Re: Importing "Plaintext" from PDF
- To: mathgroup at smc.vnet.net
- Subject: [mg113522] Re: Importing "Plaintext" from PDF
- From: AES <siegman at stanford.edu>
- Date: Mon, 1 Nov 2010 04:59:59 -0500 (EST)
- References: <iaj4jt$n2v$1@smc.vnet.net>
In article <iaj4jt$n2v$1 at smc.vnet.net>, Bill Rowe <readnews at sbcglobal.net> wrote: > > My source > >pdf files were obtained from Google's Patent Search function. Just > >wondering if I there is some option I am missing or if Mathematica > >cannot Import text from pdf files. > > It is not at all difficult to import just the text from PDF > files into Mathematica.

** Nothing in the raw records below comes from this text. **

-- ==== Sys2Proof/Decode.lean ====
section
/-! DEFINITION. The command format of 30 R92 in both directions: from the two bits of OP, and from the byte in which an
operation code is laid down for writing to OP; then the encoder. -/

namespace Sys2Proof

/-- Why a byte sequence names no operation. -/
inductive DecodeError where
  /-- There is no byte. -/
  | noByte
  /-- The byte has a bit above OP[1:0] set: it is no 2-bit operation code (30 R92). -/
  | notAnOperationCode (b : Byte)
  deriving DecidableEq, Repr

/-- The operation each of the four values of OP selects (30 R92); total, no value is reserved (R96, 44 R197). -/
def decodeOp (op : BitVec 2) : Instr :=
  match op[1], op[0] with
  | false, false => .encw
  | false, true => .decw
  | true, false => .encb
  | true, true => .decb

/-- The operation at the head of a byte sequence, with the bytes after it. An operation code is one byte whose two low
bits are OP[1:0] and whose other bits are 0. -/
def decode : List Byte → Except DecodeError (Instr × List Byte)
  | [] => .error .noByte
  | b :: rest =>
    if b.extractLsb' 2 6 = 0#6 then .ok (decodeOp (b.extractLsb' 0 2), rest)
    else .error (.notAnOperationCode b)

/-- The operation code of each operation (30 R92). -/
def encodeOp : Instr → BitVec 2
  | .encw => 0b00#2
  | .decw => 0b01#2
  | .encb => 0b10#2
  | .decb => 0b11#2

/-- The bytes of an operation: its code in one byte. -/
def encode (i : Instr) : List Byte := [(encodeOp i).zeroExtend 8]

/-- The low `n` bytes of `w`, least significant byte first. -/
def wordBytes : Nat → Nat → List Byte
  | 0, _ => []
  | n + 1, w => BitVec.ofNat 8 w :: wordBytes n (w / 256)

/-- The instruction the decoder reads from `nbits` bits of value `w` numbered as opcode_table.json numbers them. The
table gives a row 2 bits, the value of OP; an instruction is one byte long, and its bits above `nbits` are 0. -/
def decodeTableWord (nbits w : Nat) : Option Instr :=
  match decode (wordBytes (max 1 ((nbits + 7) / 8)) (w % 2 ^ nbits)) with
  | .ok (i, rest) => if rest.all (· == 0#8) then some i else none
  | .error _ => none

/-- One row of opcode_table.json: the mnemonic and the code it is matched by, on all the bits of OP. -/
structure OpRow where
  mnemonic : String
  mask : BitVec 2
  pattern : BitVec 2
  deriving DecidableEq, Repr

/-- The four rows of opcode_table.json. -/
def opTable : List OpRow :=
  [⟨"ENCW", 0b11#2, 0b00#2⟩, ⟨"DECW", 0b11#2, 0b01#2⟩, ⟨"ENCB", 0b11#2, 0b10#2⟩, ⟨"DECB", 0b11#2, 0b11#2⟩]

end Sys2Proof
end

The basic syntax is > > Import["filename",{"PDF","Plaintext"}] > > This will import all of the text in the PDF file assuming it > exists. This will not do anything for you if the document was > scanned into the PDF file. In that case, there is no plaintext > to import. A bit of additional info, in case it's helpful: If these are the usual Patent Office copies of patents, the originals are in two-column format and have been scanned and converted into raster images which are delivered in TIFF or PDF format. You may be able to OCR these to convert all the scanned text to a "real text" PDF file. Adobe Acrobat in particular has a very good and easy to use OCR capability built right into it (one click to OCR an entire multi-page raster imagePDF document) that I've often used with success, although I've never applied it specifically to patents. I'm not at all sure, however, that the output from this OCR process will have any of the "flow" information associated with its two-column character, in which case you may have a mess to deal with in interpreting each page after reading it into Mathematica (the line numbering that's added to patents may cause some trouble also). You might, for example, have to duplicate each original page into two pages before scanning it; use Crop operations to select the left column on the first page and the right column on the second; and then proceed with OCRing these cropped pages. You might also be able to OCR the original pages; hand select each column individually; and Copy and Paste them one by one into an RTF document. (The Bean Services on a Mac can make this a pretty fast process.) I'd be interested in a summary report to this group, if you find a way to get all this working, or any free source that will provide already OCRed and "single-columned" patents.